Saint-Paul Church bones still a mystery
Laurent Robillard-Cardinal
A Quebec coroner’s investigation report, of which the Bulletin obtained a copy in February, contradicts what the Gatineau Archdiocese recently announced. The latter had said the bones found on the construction site of the new Saint-Paul Church in Aylmer were of animal origin.
The document, signed by the coroner on December 10, 2014, indicates that a bone found on the site and examined on July 15, 2014, was human. “There is an adequately identifiable femoral head in these bone fragments. The bones are probably older than 100 years. The undersigned (the coroner) did not believe necessary to undergo further analysis to try to identify these remains to a particular person”, indicates the coroner’s report.
When questioned on these new elements brought forth by the report, Daniel Dezainde, Gatineau Archdiocese spokesperson for this unusual file, was surprised to see that a coroner had published a report and its results. “The archaeologists we hired had proven that the bones were animal bones”, he says.
Oddly, the coroner’s report mentions that “the bones were brought to the present cemetery and put in a mass grave in which other bones found in the past already lay.” On the other hand, the coroner determined that the individual had probably died of a natural cause.
Before the opening of the present cemetery, located at the corner of Aylmer Road and Samuel Edey Street, Saint-Paul’s Church used a cemetery just next to the church and its presbytery which was blessed in 1841 by Father Désautels.

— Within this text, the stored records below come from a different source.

-- ==== Sys2Proof/Certificates/Slice0/Obligations.lean ====
section
/-! DEFINITION. The statements for the provers. -/

open Sys2Proof Sys2Proof.Machine

/-! ## Control core: results (R171 to R178) -/

/-- Integer words of major 0x01 and their compact forms (R171, R128): the result each writes to D, with nothing else changed; shift amounts are the low six bits of B; a compact word is one halfword long, has `NA` 0, and waits on an empty source. Each word has the encoding the table gives; `MIN` 18 to 31, and a unary word with BB or B not zero, are illegal. Completion is the conclusion, under conditions on the state and the operands alone, for: NOP, C_ADDI, C_LI, C_MV, C_ADD, C_SUB, C_AND, C_OR, C_XOR, ADD, SUB, AND, OR, XOR, SLL, SRL, SRA, ROR, MIN, MAX, MINU, MAXU, CLZ, CTZ, POPC, SEXTW, ZEXTW. -/
def Obligations.IntegerRegisterResults : Prop :=
  (∀ (s : State) (d : DieId) (k : SlotId) (b : Open) (o : RRR), AtCore s d k b →
    b.regs.isFull o.a = true → b.regs.isFull o.b = true →
    let x := b.regs.get o.a
    let y := b.regs.get o.b
    let n := y.toNat % 64
    let r (v : Word) := bodyNext s d k (b.put o.d v) 2 o.na
    exec (.add o) s = r (BitVec.ofNat 64 (x.toNat + y.toNat)) ∧
    exec (.sub o) s = r (BitVec.ofInt 64 (x.toInt - y.toInt)) ∧
    exec (.and o) s = r (x &&& y) ∧ exec (.or o) s = r (x ||| y) ∧ exec (.xor o) s = r (x ^^^ y) ∧
    exec (.sll o) s = r (BitVec.ofNat 64 (x.toNat * 2 ^ n)) ∧
    exec (.srl o) s = r (BitVec.ofNat 64 (x.toNat / 2 ^ n)) ∧
    exec (.sra o) s = r (BitVec.ofInt 64 (x.toInt / 2 ^ n)) ∧
    exec (.ror o) s = r (BitVec.ofNat 64 (x.toNat / 2 ^ n + x.toNat % 2 ^ n * 2 ^ (64 - n))) ∧
    exec (.min o) s = r (if x.toInt ≤ y.toInt then x else y) ∧
    exec (.max o) s = r (if x.toInt ≤ y.toInt then y else x) ∧
    exec (.minu o) s = r (if x.toNat ≤ y.toNat then x else y) ∧
    exec (.maxu o) s = r (if x.toNat ≤ y.toNat then y else x)) ∧
  (∀ (s : State) (d : DieId) (k : SlotId) (b : Open) (o : RR), AtCore s d k b → b.regs.isFull o.a = true →
    let x := b.regs.get o.a
    let r (v : Word) := bodyNext s d k (b.put o.d v) 2 o.na
    (∃ n : Nat, exec (.clz o) s = r (BitVec.ofNat 64 n) ∧ n ≤ 64 ∧ x.toNat < 2 ^ (64 - n) ∧ (n < 64 → 2 ^ (63 - n) ≤ x.toNat)) ∧
    (∃ n : Nat, exec (.ctz o) s = r (BitVec.ofNat 64 n) ∧ n ≤ 64 ∧ x.toNat % 2 ^ n = 0 ∧ (n < 64 → x.getLsbD n = true)) ∧
    exec (.popc o) s = r (BitVec.ofNat 64 ((List.range 64).countP fun i => x.getLsbD i)) ∧
    exec (.sextw o) s = r (BitVec.ofInt 64 (BitVec.ofNat 32 x.toNat).toInt) ∧
    exec (.zextw o) s = r (BitVec.ofNat 64 (x.toNat % 2 ^ 32))) ∧
  (∀ (s : State) (d : DieId) (k : SlotId) (b : Open), AtCore s d k b →
    exec .nop s = bodyNext s d k b 1 0 ∧
    (∀ o : CI, b.regs.isFull o.d = true →
      exec (.cAddi o) s = bodyNext s d k (b.put o.d (BitVec.ofInt 64 ((b.regs.get o.d).toInt + o.imm.toInt))) 1 0) ∧
    (∀ o : CI, exec (.cLi o) s = bodyNext s d k (b.put o.d (BitVec.ofInt 64 o.imm.toInt)) 1 0) ∧
    (∀ o : CR, b.regs.isFull o.a = true →
      let y := b.regs.get o.a
      let r (v : Word) := bodyNext s d k (b.put o.d v) 1 0
      exec (.cMv o) s = r y ∧
      (b.regs.isFull o.d = true →
        let x := b.regs.get o.d
        exec (.cAdd o) s = r (x + y) ∧ exec (.cSub o) s = r (x - y) ∧ exec (.cAnd o) s = r (x &&& y) ∧
        exec (.cOr o) s = r (x ||| y) ∧ exec (.cXor o) s = r (x ^^^ y))) ∧
    (∀ o : CI, b.regs.isFull o.d = false → exec (.cAddi o) s = .next s) ∧
    (∀ o : CR, b.regs.isFull o.a = false →
      exec (.cMv o) s = .next s ∧ exec (.cAdd o) s = .next s ∧ exec (.cSub o) s = .next s ∧ exec (.cAnd o) s = .next s ∧ exec (.cOr o) s = .next s ∧ exec (.cXor o) s = .next s) ∧
    (∀ o : CR, b.regs.isFull o.d = false →
      exec (.cAdd o) s = .next s ∧ exec (.cSub o) s = .next s ∧ exec (.cAnd o) s = .next s ∧ exec (.cOr o) s = .next s ∧ exec (.cXor o) s = .next s)) ∧
  (∀ o : RRR, o.na ≠ 3 →
    let w (n : BitVec 5) := decodeCtl32 (encRRR 0x01 n o)
    w 0 = .ok (.add o) ∧ w 1 = .ok (.sub o) ∧ w 2 = .ok (.and o) ∧ w 3 = .ok (.or o) ∧ w 4 = .ok (.xor o) ∧ w 5 = .ok (.sll o) ∧ w 6 = .ok (.srl o) ∧
    w 7 = .ok (.sra o) ∧ w 8 = .ok (.ror o) ∧ w 9 = .ok (.min o) ∧ w 10 = .ok (.max o) ∧ w 11 = .ok (.minu o) ∧ w 12 = .ok (.maxu o)) ∧
  (∀ o : RR, o.na ≠ 3 →
    let w (n : BitVec 5) := decodeCtl32 (encRR 0x01 n o)
    w 13 = .ok (.clz o) ∧ w 14 = .ok (.ctz o) ∧ w 15 = .ok (.popc o) ∧ w 16 = .ok (.sextw o) ∧ w 17 = .ok (.zextw o)) ∧
  (∀ (w : W32) (i : Instr), wMaj w = 0x01 → 18 ≤ (wMin w).toNat ∨ 13 ≤ (wMin w).toNat ∧ w.extractLsb' 15 6 ≠ 0 → decodeCtl32 w ≠ .ok i)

The old cemetery was located just north of the old church. In 1875, Monsignor Joseph-Thomas Duhamel suggested the parish council find another site. Not long after, Father Antoine Brunet bought the land on Aylmer Road, a few kilometers away from the original church cemetery.
In 1896, the Superior Couirt granted a request from the church to permit the remains to be relocated. The parish council asked parishioners to transfer their relatives and friends to the new cemetery, butit is common knowledge that the exhumation was probably incomplete.
The old cemetery lot remained untouched until it was paved in 1957.